[Dataset entries]
>>>>

/-- What the CRC says of a line (R286, R288). -/
inductive LineRes where
  | good | poisoned | uncorrectable
  deriving DecidableEq, Repr

def LineRes.bad : LineRes → Bool
  | .good => false
  | _ => true

/-- The check of a line read: its CRC matches, matches inverted, or fails (R286, R288). -/
def State.lineCheck (s : State) (a : Nat) : LineRes :=
  if crcAt (s.lineRaw a) a = s.lineStored a then .good
  else if crcAt (s.lineRaw a) a ^^^ 0xFFFFFFFF = s.lineStored a then .poisoned
  else .uncorrectable

/-- Symbols of 128 bytes: symbol k is bytes 2k and 2k + 1 (R283). -/
def lineSyms (v : Nat) : List Nat := (List.range 64).map (fun k => bits v (16 * k) 16)
/-- Lines 0 to 31 of the page of address `a`. -/
def pageLines (a : Nat) : List Nat := (List.range 32).map (fun j => pageOf a + 128 * j)
/-- The parity symbols of the page's data (R283). -/
def State.pageCode (s : State) (a par : Nat) : List Nat := gf16.parity par ((pageLines a).flatMap (fun l => lineSyms (s.peek l 128)))
/-- The page's record (R286): the 32 stored CRCs, then the parity symbols, as they stand in HBM. -/
def State.pageRecord (s : State) (a par : Nat) : List Nat × List Nat :=
  ((pageLines a).map s.lineStored,
   (List.range par).map (fun i => (s.pageCode a par).getD i 0 ^^^ ((s.pageDamage a).syms.get 0 (2048 + i)).toNat))
/-- The word the page decoder receives, highest power first: the data symbols, then the parity (R283). -/
def State.pageWord (s : State) (a par : Nat) : List Nat := (pageLines a).flatMap (fun l => lineSyms (s.lineRaw l)) ++ (s.pageRecord a par).2

/-- First byte of page p's line j: module physical address. -/
def pageLine (i o j : Nat) : Nat := hbmBase i + o / 4096 * 4096 + 128 * j
def stkSrc (n : Nat) : Nat := srcIx 5 n

/-- The page of offset o is in detection-only mode (R292). -/
def State.detectOnly (s : State) (i o : Nat) : Bool :=
  s.fld (BT_MC_REGION_DETECT_ONLY i (s.regionOf i o)) == 1 ||
  (s.fld (BT_MC_STK_STAT_RECOVERY i (stackOf o)) == 1 && decide (s.fld (BT_MC_STK_STAT_REBUILD_PTR i (stackOf o)) ≤ stackPage o))

/-- Lines of the page of offset o whose check answers `r`. -/
def State.linesThat (s : State) (i o : Nat) (r : LineRes) : List Nat := (List.range 32).filter (fun j => s.lineCheck (pageLine i o j) == r)

/-- What the page decode answers. -/
inductive Decoded where
  /-- Accepted: the codeword, the symbols corrected, the erasures used. -/
  | ok (cw : List Nat) (syms eras : Nat)
  | failed
  deriving DecidableEq, Repr

/-- The symbols that a page's erased channels lose (R275, R288). -/
def State.lostSyms (s : State) (i o par : Nat) : List Nat :=
  let ch := s.fld (BT_MC_STK_ERASE_CHANNELS i (stackOf o)) ||| s.fld (BT_MC_STK_ERASE_FAILED i (stackOf o))
  (List.range (2048 + par)).filter (fun y =>
    if y < 2048 then bitOf ch (y / 64) else bitOf ch (channelOf (s.recordAddr i (stackPage o) (128 + 2 * (y - 2048)))))

/-- The two tries of the page decode (R288): a try is accepted when the decoder succeeds and changes no line whose CRC matched. -/
def State.pageDecode (s : State) (i o : Nat) : Decoded :=
  let par := paritySyms (s.fld (BT_MC_REGION_LEVEL i (s.regionOf i o)))
  let rx := s.pageWord (hbmBase i + o) par
  let matched := s.linesThat i o .good
  let failing := s.linesThat i o .uncorrectable
  let lost := s.lostSyms i o par
  let try_ (er : List Nat) : Option (List Nat × Nat) :=
    match gf16.decodeErase par rx er with
    | none => none
    | some (cw, n) => if matched.all (fun j => (cw.drop (64 * j)).take 64 == (rx.drop (64 * j)).take 64) then some (cw, n) else none
  let second := (List.range (2048 + par)).filter (fun y => lost.contains y || (decide (y < 2048) && failing.contains (y / 64)))
  match try_ lost with
  | some (cw, n) => .ok cw n lost.length
  | none =>
    if par < second.length then .failed
    else
      match try_ second with
      | some (cw, n) => .ok cw n second.length
      | none => .failed

/-- The 128 bytes of line j of a codeword. -/
def cwLine (cw : List Nat) (j : Nat) : Nat := ((cw.drop (64 * j)).take 64).foldr (fun y n => y + 65536 * n) 0

/-- The corrected lines are written back with fresh CRCs (R288); the scrubber writes the parity back too (R297). -/
def State.settle (s : State) (i o : Nat) (cw : List Nat) (parity : Bool) : State :=
  let par := paritySyms (s.fld (BT_MC_REGION_LEVEL i (s.regionOf i o)))
  let rec_ := (s.pageRecord (hbmBase i + o) par).2
  let failing := s.linesThat i o .uncorrectable
  let s := (List.range 32).foldl (fun s j => s.pokes (pageLine i o j) (leBytes 128 (cwLine cw j))) s
  let s := failing.foldl (fun s j => s.cleanLine (pageLine i o j)) s
  let left : Tbl (BitVec 16) := if parity then [] else
    (List.range par).foldl (fun t k => xorEntry t (2048 + k) (BitVec.ofNat 16 (rec_.getD k 0 ^^^ cw.getD (2048 + k) 0))) []
  s.setDamage (hbmBase i + o) { syms := left, crcs := [] }

/-- A page is logged (R299), at its first failing line or at the record. -/
def State.logPage (s : State) (i kind o req : Nat) (failing poisoned : List Nat) (syms eras : Nat) : State :=
  let a := match failing with
    | j :: _ => stackPage o * 4096 + 128 * j
    | [] => s.recordAddr i (stackPage o) 0
  s.logMem i (elogRec kind (stackOf o) a req (hbmBase i + o / 4096 * 4096) syms eras (ofBitList (failing ++ poisoned)) (s.fld LH_SLOT_COUNT_COUNT))

def evMemCorrected : Nat := 0x7001
def evMemUncorrectable : Nat := 0x3006

/-- A line that a controller reads from HBM for requester `req`: checked by its CRC, and by the page decode when it fails, with
the log, counters and events (R288, R292, R301). -/
def State.lineFix (s : State) (i a req : Nat) : LineRes × State :=
  let o := a - hbmBase i
  let n := stackOf o
  match s.lineCheck a with
  | .good => (.good, s)
  | .poisoned => (.poisoned, (s.logLine i 3 o req 0 0 (2 ^ lineIx a)).bump (BT_MC_STK_ECC_POISON_READS i n) 1)
  | .uncorrectable =>
    if s.detectOnly i o then
      (.uncorrectable, ((s.logLine i 2 o req 0 0 (2 ^ lineIx a)).bump (BT_MC_STK_ECC_UNCORRECTABLE i n) 1).raise evMemUncorrectable i (stkSrc n) (pageOf a))
    else
      let failing := s.linesThat i o .uncorrectable
      let marked := s.linesThat i o .poisoned
      match s.pageDecode i o with
      | .ok cw syms eras =>
        (.good, (((s.settle i o cw false).logPage i 1 o req failing marked syms eras).bump (BT_MC_STK_ECC_CORRECTED i n) 1).raise
          evMemCorrected i (stkSrc n) (pageOf a))
      | .failed =>
        (.uncorrectable, ((s.logMem i (elogRec 2 n (stackAddr o) req (pageOf a) 0 0 (ofBitList (failing ++ marked)) (s.fld LH_SLOT_COUNT_COUNT))).bump
          (BT_MC_STK_ECC_UNCORRECTABLE i n) failing.length).raise evMemUncorrectable i (stkSrc n) (pageOf a))

/-- The line at `a` is stored in HBM, with a fresh CRC and the page's parity by the code of the change, or recomputed where the
old line was uncorrectable (R289, R290). -/
def State.landLine (s : State) (a v : Nat) (bad : Bool) : State :=
  let s := s.pokes a (leBytes 128 v)
  let s := if bad then s.poisonLine a else s.cleanLine a
  s.setDamage a ((s.pageDamage a).mend (lineIx a))

/-- A read-modify-write of a whole line: the old line is checked first, and what the check found is logged (R289, R290). -/
def State.rewriteLine (s : State) (i a v req : Nat) (bad : Bool) : State :=
  (if s.lineCheck a == .uncorrectable then (s.lineFix i a req).2 else s).landLine a v bad

/-- Checks the cached words `ws` of a line as a read, a merge or a write-back does (R281); answers whether an uncorrectable word
was found. Corrected words are counted; a poison reading is counted. -/
def State.mscCheck (s : State) (i : Nat) (ws : List Nat) : Bool × State :=
  ws.foldl (fun (r : Bool × State) w =>
    match r.2.check (.mem w) true with
    | .corrected => (r.1, r.2.bump (BT_MSC_ECC_CORRECTED i) 1)
    | .wrong x => (r.1, ((r.2.poke w 8 x.toNat).unflip (.mem w)).bump (BT_MSC_ECC_CORRECTED i) 1)
    | .uncorrectable => (true, r.2.bump (BT_MSC_ECC_UNCORRECTABLE i) 1)
    | .poisoned => (r.1, ((r.2.setPoison w true).unflip (.mem w)).bump (BT_MSC_ECC_POISON_READS i) 1)
    | .good => if r.2.poisoned w then (r.1, r.2.bump (BT_MSC_ECC_POISON_READS i) 1) else r) (false, s)

/-- An uncorrectable word in a dirty line poisons the line, logged KIND 8 with EV_MEM_UNCORRECTABLE (R281). -/
def State.mscPoison (s : State) (i a req : Nat) : State :=
  (((s.poisonLine a).dropFlips a).logLine i 8 (a - hbmBase i) req 0 0 (2 ^ lineIx a)).raise evMemUncorrectable i (srcIx 0 0) (pageOf a)

def State.mscHas (s : State) (a : Nat) : Bool := s.msc.any (fun p => p.1 == a)
def State.mscDirty (s : State) (a : Nat) : Bool := (s.msc.get ⟨false, 0⟩ a).dirty

/-- Takes a line out of the cache: a dirty one is checked and written back, any poisoned word making the stored line poisoned
(R280, R281, R289). -/
def State.evict (s : State) (i a : Nat) : State :=
  let s1 :=
    if s.mscDirty a then
      let (bad, s') := s.mscCheck i (lineWords a)
      let s' := if bad then s'.mscPoison i a reqCache else s'
      s'.rewriteLine i a (s'.peek a 128) reqCache (s'.linePoisoned a)
    else s
  let s2 := s1.dropFlips a
  { s2 with msc := s2.msc.erase a }

/-- The cache of island i writes back its dirty lines and is empty (R280). -/
def State.writeBack (s : State) (i : Nat) : State :=
  (s.msc.filter (fun e => decide (hbmBase i ≤ e.1) && decide (e.1 < hbmBase (i + 1)))).foldl (fun (s : State) e => s.evict i e.1) s

/-- Pseudo-LRU over 16 ways (R279): a tree of 15 bits, bit k of node k (1 to 15); the path to a way turns away from it when it is
used. -/
def plruTouch (tree way : Nat) : Nat :=
  ((List.range 4).foldl (fun (r : Nat × Nat) k =>
    let b := way / 2 ^ (3 - k) % 2
    (putBits r.1 r.2 1 (1 - b), 2 * r.2 + b)) (tree, 1)).1
/-- The way that the tree points to. -/
def plruVictim (tree : Nat) : Nat := ((List.range 4).foldl (fun n _ => 2 * n + (if bitOf tree n then 1 else 0)) 1) - 16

<<<<

The lines above starting at the one that contains "(R280, R281, R289). -/" and ending at the one that contains "let s' := if" must be transcribed exactly, and no other lines may appear.

- Exercise solution -
(R280, R281, R289). -/
def State.evict (s : State) (i a : Nat) : State :=
  let s1 :=
    if s.mscDirty a then
      let (bad, s') := s.mscCheck i (lineWords a)
      let s' := if bad then s'.mscPoison i a reqCache else s'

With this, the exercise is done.